Low & Bonar achieved a pre-tax profit of £30.7m
Image Source: Low & Bonar PLC
Low & Bonar achieved a pre-tax profit of £30.7m

Profit growth for advanced materials business Low & Bonar PLC

International performance materials group Low & Bonar PLC saw an uptick in profits and revenues in 2017.

In its unaudited results for the 12 months to November 30, the London-headquartered group reported a pre-tax profit of £30.7m against revenues of £446.5m.

In comparison, Low & Bonar’s profit before tax the year previous stood at £29.2m and revenue at £400.0m.

The company’s net debt continued to grow however, increasing by £27.4m over the year to £138.4m.

Low & Bonar PLC manufactures advanced, high-performance materials from polymer-based yarns and fibres.
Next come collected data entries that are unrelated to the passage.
-- ==== Sys2Proof/Machine/Params.lean ====
section
/-! DEFINITION. The values the spec takes for its parameters (`00_scope.md` R6, `20_memory.md` R56). The source gives
none of the numbers here but the shift mode's default: log entries 3 and 4. -/

namespace Sys2Proof.Machine

/-- Glyphs 0 to 7 of the font, five bytes each, top row first (R56). -/
def fontLow : List Byte :=
  [0xF0, 0x90, 0x90, 0x90, 0xF0,  0x20, 0x60, 0x20, 0x20, 0x70,  0xF0, 0x10, 0xF0, 0x80, 0xF0,
   0xF0, 0x10, 0xF0, 0x10, 0xF0,  0x90, 0x90, 0xF0, 0x10, 0x10,  0xF0, 0x80, 0xF0, 0x10, 0xF0,
   0xF0, 0x80, 0xF0, 0x90, 0xF0,  0xF0, 0x10, 0x20, 0x40, 0x40]

/-- Glyphs 8 to F of the font (R56). -/
def fontHigh : List Byte :=
  [0xF0, 0x90, 0xF0, 0x90, 0xF0,  0xF0, 0x90, 0xF0, 0x10, 0xF0,  0xF0, 0x90, 0xF0, 0x90, 0x90,
   0xE0, 0x90, 0xE0, 0x90, 0xE0,  0xF0, 0x80, 0x80, 0x80, 0xF0,  0xE0, 0x90, 0x90, 0x90, 0xE0,
   0xF0, 0x80, 0xF0, 0x80, 0xF0,  0xF0, 0x80, 0xF0, 0x80, 0x80]

/-- The configuration of the default instantiation (R6). -/
def defaultConfig : Config where
  reserved := 512
  memSize := 65024
  fontGlyphs := 16
  glyphH := 5
  fontRom := fontLow ++ fontHigh
  shiftByVy := false

end Sys2Proof.Machine
end

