-- ==== Sys2Proof/Machine/Flags.lean ====
section
/-! DEFINITION. Results and flags of the arithmetic instructions (`41_arith_logic.md`). Every operand is an unsigned
byte; sums and differences are formed on integers and reduced at the end (R132). -/

namespace Sys2Proof.Machine

/-- Carry of `ADD`, from the unwrapped sum (R126). -/
def carryFlag (a b : Byte) : Bool := decide (a.toNat + b.toNat > 255)

/-- Not-borrow of `a - b` (R127, R129). -/
def notBorrowFlag (a b : Byte) : Bool := decide (a.toNat ≥ b.toNat)

/-- `(a + b) mod 256` (R126). -/
def sumOf (a b : Byte) : Byte := BitVec.ofNat 8 (a.toNat + b.toNat)

/-- `(a + 256 - b) mod 256` (R127). -/
def differenceOf (a b : Byte) : Byte := BitVec.ofNat 8 (a.toNat + 256 - b.toNat)

/-- A shifted byte and the flag it leaves. -/
structure Shifted where
  value : Byte
  flag : Bool
deriving DecidableEq, Repr

/-- `SHR` by one bit (R128, default mode). -/
def shrOne (a : Byte) : Shifted := ⟨BitVec.ofNat 8 (a.toNat / 2), a.getLsbD 0⟩

/-- `SHR` by `n` bits (R128, variable mode; the flag is the spec's decision D9). -/
def shrBy (a : Byte) (n : Nat) : Shifted :=
  if n = 0 then ⟨a, false⟩
  else if n ≤ 7 then ⟨BitVec.ofNat 8 (a.toNat / 2 ^ n), a.getLsbD (n - 1)⟩
  else if n = 8 then ⟨0, a.getLsbD 7⟩
  else ⟨0, false⟩

/-- `SHL` by one bit (R130, default mode). -/
def shlOne (a : Byte) : Shifted := ⟨BitVec.ofNat 8 (a.toNat * 2), a.getLsbD 7⟩

/-- `SHL` by `n` bits (R130, variable mode; the flag is the spec's decision D9). -/
def shlBy (a : Byte) (n : Nat) : Shifted :=
  if n = 0 then ⟨a, false⟩
  else if n ≤ 7 then ⟨BitVec.ofNat 8 (a.toNat * 2 ^ n), a.getLsbD (8 - n)⟩
  else if n = 8 then ⟨0, a.getLsbD 0⟩
  else ⟨0, false⟩

/-- `SHR` in the configured mode: `SHIFT_BY_VY` chooses (R128, R36). -/
def shrIn (c : Config) (a : Byte) (n : Nat) : Shifted := if c.shiftByVy then shrBy a n else shrOne a

/-- `SHL` in the configured mode (R130, R36). -/
def shlIn (c : Config) (a : Byte) (n : Nat) : Shifted := if c.shiftByVy then shlBy a n else shlOne a

end Sys2Proof.Machine
end

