-- ==== Sys2Proof/Machine/Arith.lean ====
section
/-! DEFINITION. Arithmetic and logic: `LDN`, `ADDN`, `MOV`, `OR`, `AND`, `XOR`, `ADD`, `SUB`, `SHR`, `SUBN`, `SHL`
(`41_arith_logic.md`). Sources are read first, then the destination is written, then the flag (R131). -/

namespace Sys2Proof.Machine

/-- R120. -/
def execLdn (x : Reg) (nn : Byte) (s : State) : Host.Outcome State Fault Refusal := complete (s.writeV x nn)

/-- R121. -/
def execAddn (x : Reg) (nn : Byte) (s : State) : Host.Outcome State Fault Refusal :=
  complete (s.writeV x (sumOf (s.readV x) nn))

/-- R122. -/
def execMov (x y : Reg) (s : State) : Host.Outcome State Fault Refusal := complete (s.writeV x (s.readV y))

/-- R123. -/
def execOr (x y : Reg) (s : State) : Host.Outcome State Fault Refusal :=
  complete (s.writeResult x (s.readV x ||| s.readV y) false)

/-- R124. -/
def execAnd (x y : Reg) (s : State) : Host.Outcome State Fault Refusal :=
  complete (s.writeResult x (s.readV x &&& s.readV y) false)

/-- R125. -/
def execXor (x y : Reg) (s : State) : Host.Outcome State Fault Refusal :=
  complete (s.writeResult x (s.readV x ^^^ s.readV y) false)

/-- R126. -/
def execAdd (x y : Reg) (s : State) : Host.Outcome State Fault Refusal :=
  complete (s.writeResult x (sumOf (s.readV x) (s.readV y)) (carryFlag (s.readV x) (s.readV y)))

/-- R127. -/
def execSub (x y : Reg) (s : State) : Host.Outcome State Fault Refusal :=
  complete (s.writeResult x (differenceOf (s.readV x) (s.readV y)) (notBorrowFlag (s.readV x) (s.readV y)))

/-- R129. -/
def execSubn (x y : Reg) (s : State) : Host.Outcome State Fault Refusal :=
  complete (s.writeResult x (differenceOf (s.readV y) (s.readV x)) (notBorrowFlag (s.readV y) (s.readV x)))

/-- R128. -/
def execShr (x y : Reg) (s : State) : Host.Outcome State Fault Refusal :=
  let r := shrIn s.config (s.readV x) (s.readV y).toNat
  complete (s.writeResult x r.value r.flag)

/-- R130. -/
def execShl (x y : Reg) (s : State) : Host.Outcome State Fault Refusal :=
  let r := shlIn s.config (s.readV x) (s.readV y).toNat
  complete (s.writeResult x r.value r.flag)

end Sys2Proof.Machine
end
The group comprises four core businesses – building and industrial (B&I), interiors and transportation (I&T), civil engineering, and coated technical textiles (CTT).

This year, Low & Bonar completed a £26m investment in one of its manufacturing sites in Changzhou, China, to tap into growth opportunities for its I&T and B&I divisions.

Chairman Martin Flower said the firm achieved “strong sales growth” in 2017 despite what he called a “generally difficult market backdrop”.

He commented: “The profit performance across our four global business units was mixed, with profit growth in B&I and I&T offset by a significant reduction in profitability in Civil Engineering and a lower than anticipated performance in CTT.

“We develop and apply some of the world’s most advanced fabric technologies and we do so whilst keeping close to our customers and anticipating their requirements.”

Mr Flower continued: “This makes us well positioned to realise opportunities for profitable growth. 2018 presents both challenges and opportunities for Low & Bonar, as we work to determine the future strategy of the civil engineering business, deliver performance improvement at CTT, whilst continuing to support the growth strategies of our strong B&I and I&T businesses.

“We are confident of making further progress this year across all these areas.”